* WHAT THE TASK ASKS:
Your answer should be every line of the records that contains the word "opcodes".

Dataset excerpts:

theorem test_active_line_start_applies : starting.raster.due = [.activeLineStart 0] ∧ RasterLaw starting ∧
    starting.raster.output ≠ .off ∧ RowsInStore starting := by
  refine ⟨rfl, by decide +kernel, by decide +kernel, ?_⟩
  have h : ∀ ix : SlotIx, ∀ i ∈ [HalfId.a, HalfId.b], (starting.streams[ix].half i).cond = .ready → ix = 0 ∧ i = .a := by
    decide +kernel
  intro ix i hc
  obtain ⟨rfl, rfl⟩ := h ix i (by cases i <;> simp) hc
  exact ⟨383, .a, .shown, window, rfl, rfl, by decide +kernel⟩
theorem test_active_line_start_fills :
    let t := after .activeLineStart starting
    t.lanes[0] = some ⟨h1, 0, 0, some (0, 3), .c32, 255, ⟨9, 9, 9⟩, none, .half .a⟩ ∧ t.lanes[1] = none ∧
      t.pins.pd = 0x642814 := by decide +kernel
/-- The edge that reaches a line's first active pixel drives that pixel, and the active-line start finds it there (R75). -/
theorem test_first_active_pixel :
    let s := { starting with raster := { starting.raster with pixel := 7, due := [] } }
    let t := after .pclkRisingEdge s
    t.raster.due = [.activeLineStart 0] ∧ t.pins = ⟨false, true, true, 0x642814⟩ ∧
      (after .activeLineStart t).pins = t.pins := by decide +kernel
theorem test_active_line_start_starves :
    let t := after .activeLineStart (liveAt 2 8 [.activeLineStart 0] stream)
    t.streams[0].starved = true ∧ t.pins.pd = 0x090909 := by decide +kernel
theorem test_active_line_end_applies :
    (liveAt 2 72 [.activeLineEnd 0] stream).raster.due.head? = some (.activeLineEnd 0) := by decide +kernel
theorem test_active_line_end_releases :
    (after .activeLineEnd (liveAt 2 72 [.activeLineEnd 0] stream)).streams[0].halfA =
      ⟨some 2, .filling, 0, [], some 0⟩ := by decide +kernel
theorem test_active_end_applies :
    let s := liveAt 65 72 [.activeEnd] { stream with starved := true }
    s.raster.due.head? = some .activeEnd ∧ FetchLaw s :=
  ⟨rfl, fetchLaw_of _ (by decide +kernel) rfl (by decide +kernel)⟩
theorem test_active_end_requests :
    let t := after .activeEnd (liveAt 65 72 [.activeEnd] { stream with starved := true })
    t.suspensions = [h1] ∧ t.streams[0].count = 1 ∧ t.streams[0].starved = false := by decide +kernel
theorem test_active_end_excuses :
    (after .activeEnd (liveAt 65 72 [.activeEnd] { stream with starved := true, excused := true, count := 0 })).suspensions =
      [] := by decide +kernel

/-! ### Fetch and memory (R113 to R118, R127 to R137, R169) -/

theorem test_fetch_pick_applies :
    let s := liveAt 0 0 [] stream
    s.raster.output = .live ∧ RasterEvent.frameTurn ∉ s.raster.due ∧ s.mem.channel = none ∧ s.mem.tags[0] = .free ∧
      s.isCandidate 0 .a load 0 0 ∧ State.reset.raster.output ≠ .live := by decide +kernel
theorem test_fetch_pick_offers :
    let t := after .fetchPick (liveAt 0 0 [] { stream with halfA := ⟨some 0, .filling, 0, [0], some 0⟩ })
    t.mem.channel = some ⟨0, 0, 0x1010, 1⟩ ∧ t.mrqValid = true ∧ t.streams[0].halfB.requested = [0] ∧
      t.mem.tags[0] = .waiting ⟨h1, .b, 1, 0, 1, false, 0, false⟩ := by decide +kernel
theorem test_request_accept_applies :
    let t := after .fetchPick (liveAt 0 0 [.lineStart 0] stream)
    State.reset.mem.channel = none ∧ State.reset.mrqValid = false ∧ t.mem.channel = some ⟨0, 0, 0x1000, 1⟩ ∧
      stopOf .lineStart t = none ∧ (after .lineStart t).mem.channel = some ⟨0, 0, 0x1000, 1⟩ := by decide +kernel
/-- The beat count field is the beats less one (10.8). -/
theorem test_beat_field : (Offer.mk 0 0 0 16).beatField = 15 ∧ (Offer.mk 0 0 0 1).beatField = 0 := by decide +kernel
theorem test_request_accepted :
    let s := reading [] { entry with accepted := false }
    (after .requestAccept { s with mem := { s.mem with channel := some ⟨0, 0, 0x1000, 1⟩ } }).mem.tags[0] =
      .waiting entry ∧
    (after .requestAccept { s with mem := { s.mem with channel := some ⟨0, 9, 0x1000, 1⟩ } }).mem.tags[0] =
      .waiting { entry with accepted := false } := by decide +kernel
theorem test_completions_dropped_apply :
    Instr.wf (.completion [beat 0 0 false]) = true ∧ Instr.wf (.completion [{ beat 0 0 false with last := false }]) = true ∧
      State.reset.mem.beats ++ [beat 0 0 false] = beat 0 0 false :: [] ∧ (beat 0 1 false).epoch ≠ State.reset.mem.epoch ∧
      State.reset.mem.tags[(beat 7 0 false).tag.toFin] = .free ∧
      ((lastTag entry).mem.tags[(beat 0 0 false).tag.toFin]).isQuarantined = true ∧
      (lastTag { entry with discard := true }).mem.tags[(beat 7 0 false).tag.toFin] =
        .waiting { entry with discard := true } := by decide +kernel
theorem test_completion_spurious :
    (after (.completion [beat 7 0 false]) State.reset).linkA.notices.spurious = true ∧
      (after (.completion [beat 7 1 false]) State.reset).linkA.notices.spurious = false := by decide +kernel
/-- While RST_N is asserted a completion is ignored (R129). -/
theorem test_completion_in_reset :
    (after (.completion [beat 7 0 false]) { State.reset with rstAsserted := true }).linkA.notices.spurious = false := by
  decide +kernel
theorem test_completion_fails_applies :
    let s := reading [] entry
    s.rstAsserted = false ∧ s.mem.beats ++ [beat 0 0 true] = beat 0 0 true :: [] ∧ (beat 0 0 true).epoch = s.mem.epoch ∧
      s.mem.tags[(beat 0 0 true).tag.toFin] = .waiting entry ∧ entry.discard = false ∧ entry.handle.ix? = some 0 ∧
      s.streams[(0 : SlotIx)].load = some load ∧ load.handle.ix? = some 0 ∧
      (s.streams[(0 : SlotIx)].half entry.half).row = some entry.row ∧
      (s.streams[(0 : SlotIx)].half entry.half).cond = .filling ∧
      ([beat 0 0 false, beat 0 0 false] : List Beat).length ≠ entry.beats := by decide +kernel
theorem test_completion_delivers_applies :
    let s := { reading [] entry with
      streams := State.reset.streams.set 0 { stream with halfA := ⟨some 0, .filling, 0, [0], some 383⟩ } }
    StoreOk s ∧ s.mem.tags[(beat 0 0 false).tag.toFin] = .waiting entry ∧ (beat 0 0 false).error = false ∧
      ([beat 0 0 false] : List Beat).length = entry.beats ∧ entry.accepted = true ∧
      (s.streams[(0 : SlotIx)].half entry.half).place = some 383 ∧ (383 + entry.segment) * 256 + 16 * entry.beats ≤ 384 * 256 := by
  decide +kernel
theorem test_completion_delivers :
    let t := after (.completion [beat 0 0 false]) (reading [] entry)
    t.streams[0].halfA.cond = .ready ∧ Memory.read t.store 15 = 0x0F ∧ Memory.read t.store 0 = 0x00 ∧
      t.mem.tags[0] = .free := by decide +kernel

/-! ### The pixel (R95 to R101) -/

/-- Section 5.10's line: five lanes, with the source bytes at pixel 300 in the line store. -/
def fiveLanes : State :=
  let at' := fun place => { stream with halfA := ⟨some 0, .ready, 0, [], some place⟩ }
  { State.reset with
    lineBackground := ⟨16, 32, 64⟩
    streams := ((State.reset.streams.set 0 (at' 0)).set 3 (at' 100)).set 1 (at' 200)
    store := [(1200, 40), (1201, 80), (1202, 200), (1203, 128), (25700, 0x1F), (25701, 0xF8), (51300, 100)]
    lanes := #v[some ⟨⟨0, 1⟩, 200, 0, some (0, 1279), .c32, 255, ⟨0, 0, 0⟩, none, .half .a⟩,
      some ⟨⟨0, 3⟩, 50, 1400, none, .c32, 255, ⟨0, 0, 0⟩, none, .half .a⟩,
      some ⟨⟨0, 4⟩, 20, 250, some (250, 349), .c16, 255, ⟨0, 0, 0⟩, some ⟨255, 0, 255⟩, .half .a⟩,
      some ⟨⟨0, 2⟩, 50, 200, some (200, 839), .a8, 200, ⟨0, 255, 0⟩, none, .half .a⟩,
      some ⟨⟨0, 5⟩, 10, 0, some (0, 799), .c16, 64, ⟨255, 255, 255⟩, none, .fill⟩, none] }

theorem test_pixel_of_section_5_10 : fiveLanes.composed 300 = ⟨120, 152, 91⟩ := by decide +kernel
theorem test_pixel_composed_applies :
    let l : Lane := ⟨⟨0, 4⟩, 20, 250, some (250, 349), .c16, 255, ⟨0, 0, 0⟩, some ⟨255, 0, 255⟩, .half .a⟩
    fiveLanes.lanes[2] = some l ∧ l.span = some (250, 349) ∧ l.handle.ix? = some 3 ∧ l.source = .half .a ∧
      (fiveLanes.streams[3].half .a).place = some 100 ∧ l.format = .c16 := by decide +kernel
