-- ==== Sys2Proof/Proofs/AlphaBlend.lean ====
section
/-! PROOF. The effective alpha (R99) and the blend (R100): both stay in 0..255, and their end values are exact. -/

namespace Sys2Proof.Machine

/-- A byte is at most 255, in the form `omega` takes. -/
theorem byte_toNat_le (b : Byte) : b.toNat ≤ 255 := Nat.le_of_lt_succ b.isLt

/-- The rounding of R99 and R100 is exact on a multiple of 255. -/
theorem round255_mul (n : Nat) : (n * 255 + 127) / 255 = n := by omega

/-! ### The effective alpha (R99) -/

theorem effectiveAlpha_le (p g : Byte) : effectiveAlpha p g ≤ 255 := by
  have hprod : p.toNat * g.toNat ≤ 255 * 255 := Nat.mul_le_mul (byte_toNat_le p) (byte_toNat_le g)
  simp only [effectiveAlpha]
  omega

theorem effectiveAlpha_comm (p g : Byte) : effectiveAlpha p g = effectiveAlpha g p := by
  simp only [effectiveAlpha, Nat.mul_comm]

/-- The sources without a pixel alpha of their own (R96) count as 255. -/
theorem effectiveAlpha_full_left (g : Byte) : effectiveAlpha 255 g = g.toNat :=
  calc effectiveAlpha 255 g = (g.toNat * 255 + 127) / 255 := effectiveAlpha_comm 255 g
    _ = g.toNat := round255_mul g.toNat

theorem effectiveAlpha_zero_left (g : Byte) : effectiveAlpha 0 g = 0 := by simp [effectiveAlpha]

theorem effectiveAlpha_eq_zero {p g : Byte} (h : p = 0 ∨ g = 0) : effectiveAlpha p g = 0 := by
  obtain rfl | rfl := h
  · exact effectiveAlpha_zero_left g
  · rw [effectiveAlpha_comm, effectiveAlpha_zero_left]

/-- One step below full alpha already rounds below 255: 254 × 255 + 127 < 255 × 255. -/
theorem eq_full_of_effectiveAlpha {p g : Byte} (h : effectiveAlpha p g = 255) : p = 255 := by
  by_contra hp
  have hne : p.toNat ≠ 255 := fun heq => hp (BitVec.eq_of_toNat_eq heq)
  have hp' : p.toNat ≤ 254 := Nat.le_of_lt_succ (Nat.lt_of_le_of_ne (byte_toNat_le p) hne)
  have hprod : p.toNat * g.toNat ≤ 254 * 255 := Nat.mul_le_mul hp' (byte_toNat_le g)
  simp only [effectiveAlpha] at h
  omega

theorem effectiveAlpha_eq_full_iff (p g : Byte) : effectiveAlpha p g = 255 ↔ p = 255 ∧ g = 255 := by
  constructor
  · intro h
    exact ⟨eq_full_of_effectiveAlpha h, eq_full_of_effectiveAlpha (effectiveAlpha_comm p g ▸ h)⟩
  · rintro ⟨rfl, rfl⟩
    exact effectiveAlpha_full_left 255

/-! ### One channel of the blend (R100) -/

/-- The weights a and 255 - a add up to 255, so the channel's byte holds the whole quotient. -/
theorem blendChannel_toNat (s d : Byte) {a : Nat} (ha : a ≤ 255) :
    (blendChannel s d a).toNat = (s.toNat * a + d.toNat * (255 - a) + 127) / 255 := by
  have hs : s.toNat * a ≤ 255 * a := Nat.mul_le_mul_right a (byte_toNat_le s)
  have hd : d.toNat * (255 - a) ≤ 255 * (255 - a) := Nat.mul_le_mul_right (255 - a) (byte_toNat_le d)
  rw [blendChannel, BitVec.toNat_ofNat, Nat.mod_eq_of_lt (by omega)]

/-- Where the weighted sum is 255 times a byte, the channel is that byte. -/
theorem blendChannel_eq_of_sum {s d c : Byte} {a : Nat} (h : s.toNat * a + d.toNat * (255 - a) = c.toNat * 255) :
    blendChannel s d a = c := by
  rw [blendChannel, h, round255_mul, BitVec.ofNat_toNat, BitVec.setWidth_eq]

theorem blendChannel_full (s d : Byte) : blendChannel s d 255 = s := blendChannel_eq_of_sum (by simp)

theorem blendChannel_zero (s d : Byte) : blendChannel s d 0 = d := blendChannel_eq_of_sum (by simp)

theorem blendChannel_self (s : Byte) {a : Nat} (ha : a ≤ 255) : blendChannel s s a = s :=
  blendChannel_eq_of_sum (by rw [← Nat.mul_add, Nat.add_sub_cancel' ha])

/-! ### The three channels (R100) -/

theorem blend_full (s d : Colour) : blend s d 255 = s := by simp only [blend, blendChannel_full]

theorem blend_zero (s d : Colour) : blend s d 0 = d := by simp only [blend, blendChannel_zero]

theorem blend_self (s : Colour) {a : Nat} (ha : a ≤ 255) : blend s s a = s := by
  simp only [blend, blendChannel_self _ ha]

/-- Settles O51: the formulas with their bounds, then the end values of each. -/
theorem alphaAndBlend : Obligations.AlphaAndBlend := by
  constructor
  · intro p g
    exact ⟨rfl, effectiveAlpha_le p g, effectiveAlpha_full_left g, effectiveAlpha_eq_zero,
      effectiveAlpha_eq_full_iff p g⟩
  · intro s d a ha
    exact ⟨blendChannel_toNat s.red d.red ha, blendChannel_toNat s.green d.green ha,
      blendChannel_toNat s.blue d.blue ha, blend_full s d, blend_zero s d, blend_self s ha⟩

end Sys2Proof.Machine
end

section
/-! PROOF. The line store over every step (6.2, 6.4): only an OK completion writes it, and a write keeps the canonical
form. -/

namespace Sys2Proof.Machine

/-- No command writes the line store. -/
theorem CommandAct.store_eq {p : Port} {u v : State} (h : CommandAct p u v) : v.store = u.store := by
  cases h with
  | committed h => simp only [State.acceptCommit]; split <;> simp
  | stopped ho => simp [State.stopOutput]
  | _ => simp

/-- An act leaves the line store alone, or writes bytes at rising addresses of it. -/
theorem Act.store_keeps {s t : State} (h : Act s t) (hs : StoreOk s) : StoreOk t := by
  have same : ∀ {t : State}, t.store = s.store → StoreOk t := fun e => by rw [StoreOk, e]; exact hs
  cases h with
  | reset => exact rfl
  | frame hi h => obtain ⟨p, l, u, rfl, rfl | ⟨rfl, -⟩⟩ := exec_frame hi h <;> exact same (by simp)
  | command p c r hc h => exact same (by rw [State.respond_store, h.store_eq, State.takeHead_store])
  | turnTaken turn hg h =>
    obtain ⟨-, h⟩ | ⟨-, h⟩ := State.takeTurn_cases s turn <;> rw [h] <;> exact same (by simp)
  | lineStart l h =>
    exact same (State.lineStartAct_keeps (P := fun x => x.store = s.store) (by simp) fun s t h => by simpa using h)
  | delivered k e all he hd h =>
    obtain rfl | ⟨ix, seg, ld, -, -, -, -, rfl⟩ := State.deliver_next h
    · exact same (by simp)
    · exact Memory.wf_writeBytes _ _ (by simpa using hs)
  | edge _ _ hu => obtain rfl | rfl := hu <;> exact same (by simp)
  | _ => exact same (by simp)

/-- Settles O53: the canonical form is kept by every act, and the queue of steps is no part of the store. -/
theorem lineStoreFormKept : Obligations.LineStoreFormKept := fun _ _ hs h =>
  step_keeps (fun _ _ => Act.store_keeps) (fun _ _ hs => hs) h hs

end Sys2Proof.Machine
end

section
/-! PROOF. The window table over every step (R14 to R17, R57): where a window is put in the z-order list, that the list
keeps its law, and that the free segment count balances the segments held. -/

namespace Sys2Proof.Machine

/-! ### Insertion in a section (R16) -/

/-- What a placement asks of the windows below and above the place, in their section (R16). -/
def Placement.meets (pl : Placement) (sec below above : List SlotIx) : Prop :=
  match pl with
  | .top => above = []
  | .bottom => below = []
  | .above r => ∀ k : SlotIx, r.ix? = some k → k ∈ sec → ∃ rest, below = rest ++ [k]
  | .below r => ∀ k : SlotIx, r.ix? = some k → k ∈ sec → ∃ rest, above = k :: rest

theorem insertAbove_split (r ix : SlotIx) (sec : List SlotIx) : ∃ below above, sec = below ++ above ∧
    insertAbove r ix sec = below ++ ix :: above ∧ (r ∈ sec → ∃ rest, below = rest ++ [r]) := by
  induction sec with
  | nil => exact ⟨[], [], rfl, rfl, by simp⟩
  | cons y ys ih =>
    by_cases hy : y = r
    · exact ⟨[y], ys, rfl, by simp [insertAbove, hy], fun _ => ⟨[], by simp [hy]⟩⟩
    · obtain ⟨below, above, hs, hi, hr⟩ := ih
      refine ⟨y :: below, above, by simp [hs], by simp [insertAbove, hy, hi], fun hm => ?_⟩
      obtain ⟨rest, e⟩ := hr ((List.mem_cons.1 hm).resolve_left (Ne.symm hy))
      exact ⟨y :: rest, by simp [e]⟩

theorem insertBelow_split (r ix : SlotIx) (sec : List SlotIx) : ∃ below above, sec = below ++ above ∧
    insertBelow r ix sec = below ++ ix :: above ∧ (r ∈ sec → ∃ rest, above = r :: rest) := by
  induction sec with
  | nil => exact ⟨[], [], rfl, rfl, by simp⟩
  | cons y ys ih =>
    by_cases hy : y = r
    · exact ⟨[], y :: ys, rfl, by simp [insertBelow, hy], fun _ => ⟨ys, by rw [hy]⟩⟩
    · obtain ⟨below, above, hs, hi, hr⟩ := ih
      exact ⟨y :: below, above, by simp [hs], by simp [insertBelow, hy, hi],
        fun hm => hr ((List.mem_cons.1 hm).resolve_left (Ne.symm hy))⟩
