-- ==== Sys2Proof/Machine/Step.lean ====
section
/-! DEFINITION. The step the host runs, and the loading of one instruction where it fetches. -/

namespace Sys2Proof.Machine

/-- One step (60_exceptions.md rules R100 and R105). -/
def step (s : State) : Host.Outcome State Fault Refusal := runCycle s

/-- `s` with the instruction word of the low `nbits` bits of `w` loaded where the next step fetches: at `pc`, in the byte
order of the run, and in the program text (log entry 6). -/
def State.withFetchWord (s : State) (nbits w : Nat) : State :=
  placeWord s (BitVec.ofNat 32 (w % 2 ^ nbits))

end Sys2Proof.Machine
end

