-- ==== Sys2Proof/Safety.lean ====
section
/-! DEFINITION. The terms claims are made in: the storage operand of an instruction, when its store is performed, the
launch premises, the run, and the invariant of the machine. -/

namespace Sys2Proof.Machine

/-! ## The storage operand -/

/-- n, the bytes an instruction stores (20_memory.md rule R43). -/
def operandSize : Mnemonic → Nat
  | .stbsx | .stbsux => 1
  | .sthsx | .sthsux | .sthbrsx => 2
  | .stwsx | .stwsux | .stwbrsx => 4
  | .stdsx | .stdsux | .stdbrsx => 8

/-- The three byte-reverse stores (42_store_byte_reverse_shifted.md rule R95). -/
def isByteReverse : Mnemonic → Bool
  | .sthbrsx | .stwbrsx | .stdbrsx => true
  | .stbsx | .stbsux | .sthsx | .sthsux | .stwsx | .stwsux | .stdsx | .stdsux => false

/-- EA of an instruction: 40_store_shifted.md rule R81 for the update forms, rule R80 for the others. -/
def operandAddress (i : Instr) (s : State) : Dword :=
  if i.mnemonic.isUpdate = true then eaUpdate s i.ra i.rb i.sh else eaIndexed s i.ra i.rb i.sh

/-- Byte `k` of the operand, at address EA + k, as a byte of the register RS read before the instruction: a plain store lays
the low n bytes out in the run's order, a byte-reverse store in the other one (20_memory.md rules R41 and R43,
42_store_byte_reverse_shifted.md rule R95). -/
def operandByte (i : Instr) (s : State) (k : Nat) : Byte :=
  byteAt (s.readGpr i.rs)
    (if s.params.bigEndian = isByteReverse i.mnemonic then k else operandSize i.mnemonic - 1 - k)

/-- `MemWrite(ea, n, v)` is performed: none of the stops of 20_memory.md rule R41 applies. -/
abbrev StoreOk (s : State) (ea : Dword) (n : Nat) : Prop :=
  ea.toNat + n ≤ storageSize ∧ (ea.toNat % n = 0 ∨ s.params.misalign = .perform) ∧
    admits s.params ea n = true ∧ meetsText s.params ea n = false

/-- The bytes of the operand `[ea, ea+n)` read as `byte 0`, `byte 1`, ... in `t`, and every other byte of storage reads in
`t` as in `s` (20_memory.md rule R57 (a)). -/
def WritesExactly (s t : State) (ea : Dword) (n : Nat) (byte : Nat → Byte) : Prop :=
  ∀ a : Nat, t.mem.read a =
    if ea.toNat ≤ a ∧ a < ea.toNat + n then byte (a - ea.toNat) else s.mem.read a

/-- Nothing but registers, `pc` and storage differs (10_state.md rule R27): the outcome and the parameters stay. -/
def SameRest (s t : State) : Prop := t.outcome = s.outcome ∧ t.params = s.params

/-- A store without update completes: exactly the operand's bytes change, no register changes, `pc` advances by 4. -/
def CompletesIndexed (i : Instr) (s : State) (ea : Dword) (n : Nat) (byte : Nat → Byte) : Prop :=
  ∃ t, exec i s = .next t ∧ WritesExactly s t ea n byte ∧ (∀ r, t.readGpr r = s.readGpr r) ∧
    t.pc = s.pc + 4#64 ∧ SameRest s t

/-- A store with update completes: exactly the operand's bytes change, `GPR[RA]` holds EA and no other register changes,
`pc` advances by 4. -/
def CompletesUpdate (i : Instr) (s : State) (ea : Dword) (n : Nat) (byte : Nat → Byte) : Prop :=
  ∃ t, exec i s = .next t ∧ WritesExactly s t ea n byte ∧
    (∀ r, t.readGpr r = if r = i.ra then ea else s.readGpr r) ∧ t.pc = s.pc + 4#64 ∧ SameRest s t

/-- The stops of a storage operand, each under the conditions that the earlier checks passed (60_exceptions.md rule R105,
items 7 to 10). -/
def StopsInOrder (i : Instr) (s : State) (ea : Dword) (n : Nat) : Prop :=
  (storageSize < ea.toNat + n → exec i s = .refused (.addressWrap ea s.pc)) ∧
  (ea.toNat + n ≤ storageSize → ea.toNat % n ≠ 0 → s.params.misalign = .fault →
    exec i s = .fault (.alignmentFault ea n s.pc)) ∧
  (ea.toNat + n ≤ storageSize → ea.toNat % n ≠ 0 → s.params.misalign = .refuse →
    exec i s = .refused (.misalignedRefused ea n s.pc)) ∧
  (ea.toNat + n ≤ storageSize → (ea.toNat % n = 0 ∨ s.params.misalign = .perform) → admits s.params ea n = false →
    exec i s = .fault (.storageFault ea n s.pc)) ∧
  (ea.toNat + n ≤ storageSize → (ea.toNat % n = 0 ∨ s.params.misalign = .perform) → admits s.params ea n = true →
    meetsText s.params ea n = true → exec i s = .refused (.textOverwritten ea n s.pc))

/-- The stops of a one-byte operand: never misaligned, never past the top (40_store_shifted.md rule R82). -/
def ByteStops (i : Instr) (s : State) (ea : Dword) : Prop :=
  (admits s.params ea 1 = false → exec i s = .fault (.storageFault ea 1 s.pc)) ∧
  (admits s.params ea 1 = true → meetsText s.params ea 1 = true → exec i s = .refused (.textOverwritten ea 1 s.pc))

/-- The X-Form word of an instruction has PO = 31, the extended opcode `x` and bit 31 = 0 (30_encoding.md rules R61 and
R66), whatever the table of extended opcodes is. -/
def EncodedWith (i : Instr) (x : XoTable → BitVec 8) : Prop :=
  ∀ t : XoTable, fieldPO (encode t i) = 31#6 ∧ fieldXO (encode t i) = x t ∧ fieldR31 (encode t i) = 0#1

/-! ## Launch and run -/

/-- The next step fetches an instruction: the run is `Running`, there is one agent, `pc` is not the end of the text and
not at the top of the address space (60_exceptions.md rule R105, items 1 and 2). -/
abbrev CanFetch (s : State) : Prop :=
  s.outcome = .running ∧ s.params.otherAgents = 0 ∧ s.pc.toNat ≠ textEnd s.params ∧ s.pc.toNat + 4 < storageSize

/-- R121 `TextAligned`. -/
abbrev TextAligned (p : Params) : Prop := p.textBase.toNat % 4 = 0

/-- R121 `TextFits`: `TEXT_BASE + 4*len(TEXT) <= 2^64 - 4`. -/
abbrev TextFits (p : Params) : Prop := textEnd p + 4 ≤ storageSize

/-- R121 `TextInMem`: storage holds `TEXT` at `TEXT_BASE` in the byte order of the run (R120). -/
abbrev TextInMem (s : State) : Prop :=
  s.mem.readBytes s.params.textBase.toNat (4 * s.params.text.length) = textBytes s.params.bigEndian s.params.text

/-- R121 `SingleAgent`. -/
abbrev SingleAgent (p : Params) : Prop := p.otherAgents = 0

/-- The named premises of a claim about a run (70_reset_and_hazards.md rule R121), with R66's constraint on the extended
opcodes; `pc` starts at `TEXT_BASE` (R120). -/
abbrev LaunchPremises (s : State) : Prop :=
  TextAligned s.params ∧ TextFits s.params ∧ TextInMem s ∧ s.outcome = .running ∧ SingleAgent s.params ∧
    s.params.xo.Distinct ∧ s.pc = s.params.textBase

/-- One step of a run with its stop recorded; only `Running` has a next step (10_state.md rule R32). -/
def advance (s : State) : State :=
  if s.outcome = .running then record s (step s) else s

/-- `k` steps of a run. -/
def runFor : Nat → State → State
  | 0, s => s
  | k + 1, s => runFor k (advance s)

/-- The run has ended (10_state.md rule R32). -/
abbrev Terminal (s : State) : Prop := s.outcome ≠ .running

/-- The invariant of the machine: storage is canonical; the text is aligned, fits, and stands in storage as it was loaded
(R55, R121); one agent; distinct extended opcodes (R66); `pc` is the address of a word of the text or its end (R24,
R25); and an exited run stands at the end of the text (R123). -/
abbrev MachineInv (s : State) : Prop :=
  Memory.wf s.mem = true ∧ TextAligned s.params ∧ TextFits s.params ∧ TextInMem s ∧ SingleAgent s.params ∧
    s.params.xo.Distinct ∧ s.params.textBase.toNat ≤ s.pc.toNat ∧ s.pc.toNat ≤ textEnd s.params ∧
    s.pc.toNat % 4 = 0 ∧ (s.outcome = .exited → s.pc.toNat = textEnd s.params)

end Sys2Proof.Machine
end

* EXERCISE RESULT:
R66), whatever the table of extended opcodes is. -/
opcodes; `pc` starts at `TEXT_BASE` (R120). -/
(R55, R121); one agent; distinct extended opcodes (R66); `pc` is the address of a word of the text or its end (R24,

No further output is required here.